On sait que le seigle est absolument nécessaire à la population ouvrière, que c’est la nourriture des gens de la campagne, des personnes peu aisées. Il est prouvé qu’il y a une anomalie dans la loi. Il y a lieu de la faire disparaître. L’entrée du froment a été libre pendant plusieurs mois. Pendant tout ce temps, le seigle n’a pu entrer. Est-ce une bonne politique ? Pendant tout ce temps-là, le peuple a payé fort cher pour manger du froment ; il est évident qu’il aurait payé en proportion beaucoup moins cher pour manger du seigle, si l’entrée n’en avait pas été empêchée par l’anomalie de la loi.

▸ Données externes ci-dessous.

/-- Settles O1: the round trip holds of each operation, by the lemma of `Laws.RoundTrip` for its constructor. -/
theorem selectorRoundTrip : Obligations.SelectorRoundTrip := by
  intro i
  cases i with
  | chunk k => exact RoundTrip.chunk k
  | pad l => exact RoundTrip.pad l
  | cksum p => exact RoundTrip.cksum p
  | frame l => exact RoundTrip.frame l
  | b64 f => exact RoundTrip.b64 f
  | tx a => exact RoundTrip.tx a
  | lineSplit bs => exact RoundTrip.lineSplit bs
  | trim l => exact RoundTrip.trim l
  | ackK => exact RoundTrip.ackK
  | ackF => exact RoundTrip.ackF
  | lineDiag t => exact RoundTrip.lineDiag t
  | rxbDelim => exact RoundTrip.rxbDelim
  | rxbWs b => exact RoundTrip.rxbWs b
  | rxbK => exact RoundTrip.rxbK
  | rxbF => exact RoundTrip.rxbF
  | rxbOther b => exact RoundTrip.rxbOther b
  | seqStart => exact RoundTrip.seqStart
  | seqSend r => exact RoundTrip.seqSend r
  | seqAdvance => exact RoundTrip.seqAdvance
  | seqFinish => exact RoundTrip.seqFinish
  | seqRetry => exact RoundTrip.seqRetry
  | seqNak0 => exact RoundTrip.seqNak0
  | seqDiag t => exact RoundTrip.seqDiag t
  | seqIgnore => exact RoundTrip.seqIgnore
  | curGet => exact RoundTrip.curGet
  | curInc => exact RoundTrip.curInc
  | wrErr => exact RoundTrip.wrErr
  | reset => exact RoundTrip.reset

end Sys2Proof.Machine
end

section
/-! The invariant of 10_state.md R24: right after reset, and over every step. -/

namespace Sys2Proof.Machine

/-! ## What `START` latches (43_transfer_sequencer.md R161) -/

/-- `START` writes `L`, `max` and the model's counter, to a legal length and a last index that fits it; which ones, the
parameters, `cfg_len` and the counter say. -/
theorem latch_eq {s : State} (hn : 1 ≤ s.cfg.n) (hlen : s.cfgLen ≠ 0) :
    ∃ l m k, 1 ≤ l ∧ l ≤ 2 ^ s.cfg.addrW ∧ MaxFits s.cfg l m ∧ m < 2 ^ s.cfg.idxW ∧
      (s.cfgLen ≤ 2 ^ s.cfg.addrW → l = s.cfgLen) ∧
      ∀ u : State, u.cfg = s.cfg → u.cfgLen = s.cfgLen → u.fresh = s.fresh →
        latchMax (latchLen u) = { u with L := l, max := m, fresh := k } := by
  obtain ⟨hle, hzero⟩ := latchLen_L s
  have hpos : 1 ≤ (latchLen s).L := Nat.one_le_iff_ne_zero.mpr (mt hzero.mp hlen)
  obtain ⟨hfits, hmax⟩ := latchMax_fits hpos (by simpa using hn)
  rw [latchLen_cfg] at hfits hmax
  refine ⟨_, _, (latchMax (latchLen s)).fresh, hpos, hle, hfits, hmax, fun h => by rw [latchLen_of_le h],
    fun u hcfg hlevel hfresh => ?_⟩
  simp only [latchMax, latchLen, hcfg, hlevel, hfresh]
  split <;> split <;> rfl

/-! ## Lengths -/

theorem chunkLen_le (n l i : Nat) : chunkLen n l i ≤ n := Nat.min_le_left _ _

@[simp] theorem frameBytes_length {n : Nat} {c : List Byte} (h : c.length ≤ n) : (frameBytes n c).length = n + 1 := by
  rw [frameBytes, List.length_append, padBytes_length h, List.length_singleton]

theorem length_appendLbuf_le {c : Config} {lbuf : List Byte} {m : Nat} (b : Byte) (hm : c.lineMax = some m)
    (h : lbuf.length ≤ m) : (appendLbuf c lbuf b).length ≤ m := by
  rw [appendLbuf_finite hm]
  split
  · rw [List.length_append, List.length_singleton]; omega
  · exact h

/-! ## What each write of the state keeps of the invariant -/

/-- The invariant does not speak of the inputs, the port `cfg_len`, the events emitted, the sink and `fresh`. -/
theorem Inv.frame {s : State} (h : Inv s) (inputs : List Input) (cfgLen : Nat) (out : List Output) (sink : List Byte)
    (fresh : Nat) :
    Inv { s with inputs := inputs, cfgLen := cfgLen, out := out, sink := sink, fresh := fresh } :=
  ⟨h.cfgWf, h.notSending, h.session, h.idleClear, h.doneClear, h.faultIdle, h.exitValid, h.maxWidth, h.lenWidth,
    h.frameWidth, h.lineWidth, h.memWf, h.memRange, h.backlogOpen⟩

On dit : Vous donnez à l’étranger des sommes considérables, en exemption d’impôt sur un produit qu’il introduit chez vous. C’est une erreur. Ce n’est pas l’étranger qui profite de la diminution du droit. C’est vous-mêmes : c’est le pauvre, qui, si le droit était maintenu, payerait le pain encore beaucoup plus cher. On peut dire cela d’une production qui n’est pas d’une nécessité absolue ; alors on peut diminuer ses besoins. Mais quand il s’agit d’un produit indispensable, alors ce n’est plus l’étranger, mais le consommateur qui paye le droit.
Que deviendront, en cette circonstance, les nombreux ouvriers de nos fabriques ? Comment l’industrie nationale pourra-t-elle lutte contre l’industrie étrangère ? Si les vivres sont chers, la journée devra être augmentée. Alors vos fabriques ne pourront plus lutter contre les fabriques étrangères, car le prix de revient sera beaucoup plus élevé qu’il ne le sera en pays étranger.

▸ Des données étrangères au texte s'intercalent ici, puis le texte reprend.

-- ==== Sys2Proof/Word.lean ====
section
/-! DEFINITION. The two widths of the machine (spec/00_scope.md R6): general registers and memory cells are
8 bits wide, register pairs, SP, PC and addresses 16 bits. Every bit-field, sign-extension and byte-order helper
stands in Sys2Proof/Machine/Bits.lean. -/

namespace Sys2Proof

/-- An 8-bit register or memory cell (R6). -/
abbrev Byte := BitVec 8

/-- A 16-bit register pair, stack pointer, program counter or address (R6). -/
abbrev Word := BitVec 16

end Sys2Proof
end

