-- ==== Sys2Proof/Decode.lean ====
section
/-! DEFINITION. Decoding and encoding. The decoder follows the pattern tables of spec/30_encoding.md: the fields
of R143, the selectors of R144, the first-level map of R150 and the second-level map of R151. The encoder gives the
words of each row of spec/opcode_table.json, written out separately from the decoder's patterns. -/

namespace Sys2Proof

open Machine (cat hiByte loByte)

/-! ### Fields and selectors (R143, R144) -/

/-- A three-bit field as a selector. -/
def sel3 : Nat → Sel3
  | 0 => .v0 | 1 => .v1 | 2 => .v2 | 3 => .v3 | 4 => .v4 | 5 => .v5 | 6 => .v6 | _ => .v7

/-- The number a three-bit selector stands for. -/
def Sel3.num : Sel3 → Nat
  | .v0 => 0 | .v1 => 1 | .v2 => 2 | .v3 => 3 | .v4 => 4 | .v5 => 5 | .v6 => 6 | .v7 => 7

/-- `x = op[7:6]` (R143). -/
def fieldX (op : Byte) : Nat := Machine.field op 6 2

/-- `y = op[5:3]` (R143). -/
def fieldY (op : Byte) : Sel3 := sel3 (Machine.field op 3 3)

/-- `z = op[2:0]` (R143). -/
def fieldZ (op : Byte) : Sel3 := sel3 (Machine.field op 0 3)

/-- An `R8` selector: a register, or the memory byte at HL for the value 6 (R144). -/
inductive R8Operand where
  | reg (r : Reg8)
  | memHl
  deriving DecidableEq, Repr

/-- The column `R8[v]` of R144. -/
def selR8 : Sel3 → R8Operand
  | .v0 => .reg .b | .v1 => .reg .c | .v2 => .reg .d | .v3 => .reg .e
  | .v4 => .reg .h | .v5 => .reg .l | .v6 => .memHl | .v7 => .reg .a

/-- The column `ALU[v]` of R144. -/
def selAlu : Sel3 → AluOp
  | .v0 => .add | .v1 => .adc | .v2 => .sub | .v3 => .sbc | .v4 => .and | .v5 => .xor | .v6 => .or | .v7 => .cp

/-- The column `ROT[v]` of R144. -/
def selRot : Sel3 → RotOp
  | .v0 => .rlc | .v1 => .rrc | .v2 => .rl | .v3 => .rr | .v4 => .sla | .v5 => .sra | .v6 => .swap | .v7 => .srl

/-! ### The instructions of one pattern of R150 or R151, by the operands its fields select -/

/-- `LD r,r'` (R170): destination, source. -/
def ldRegReg : Reg8 → Reg8 → Instr
  | .b, .b => .ld_b_b | .b, .c => .ld_b_c | .b, .d => .ld_b_d | .b, .e => .ld_b_e | .b, .h => .ld_b_h | .b, .l => .ld_b_l | .b, .a => .ld_b_a
  | .c, .b => .ld_c_b | .c, .c => .ld_c_c | .c, .d => .ld_c_d | .c, .e => .ld_c_e | .c, .h => .ld_c_h | .c, .l => .ld_c_l | .c, .a => .ld_c_a
  | .d, .b => .ld_d_b | .d, .c => .ld_d_c | .d, .d => .ld_d_d | .d, .e => .ld_d_e | .d, .h => .ld_d_h | .d, .l => .ld_d_l | .d, .a => .ld_d_a
  | .e, .b => .ld_e_b | .e, .c => .ld_e_c | .e, .d => .ld_e_d | .e, .e => .ld_e_e | .e, .h => .ld_e_h | .e, .l => .ld_e_l | .e, .a => .ld_e_a
  | .h, .b => .ld_h_b | .h, .c => .ld_h_c | .h, .d => .ld_h_d | .h, .e => .ld_h_e | .h, .h => .ld_h_h | .h, .l => .ld_h_l | .h, .a => .ld_h_a
  | .l, .b => .ld_l_b | .l, .c => .ld_l_c | .l, .d => .ld_l_d | .l, .e => .ld_l_e | .l, .h => .ld_l_h | .l, .l => .ld_l_l | .l, .a => .ld_l_a
  | .a, .b => .ld_a_b | .a, .c => .ld_a_c | .a, .d => .ld_a_d | .a, .e => .ld_a_e | .a, .h => .ld_a_h | .a, .l => .ld_a_l | .a, .a => .ld_a_a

Je crois donc que la proposition du gouvernement est fondée ; je crois qu’elle fera disparaître une véritable anomalie ; car, je le répète, il est fort étrange que, quand l’entrée du froment est libre, l’entrée du seigle soit prohibée.
L’entrée du seigle sans droit, quand l’entrée du seigle se fera sentir, ne pourra avoir lieu que quand le seigle sera à 13 fr. et au-dessus. L’agriculture ne peut donc en souffrir.
Nous avons besoin du seigle étranger. Tant que ce besoin se fera sentir, la production du seigle du pays ne pourra souffrir de l’introduction du seigle étranger.
M. Rodenbach – Je suis de l’avis de l’honorable M. Coghen que, lorsque le grain est à vil prix, c’est un malheur pour l’agriculture et pour le pauvre ; car l’agriculteur ne peut faire travailler quand il ne peut tirer de ses grains un prix convenable. Cela a une influence heureuse sur le commerce, en ce que l’agriculteur qui fait bien ses affaires fait acheter ; l’industrie et le commerce s’en ressentent.
D’autre part, quand les vivres sont très-chers, c’est un immense malheur. Mieux vaut pour le pauvre, et sous tous les rapports, un prix raisonnable.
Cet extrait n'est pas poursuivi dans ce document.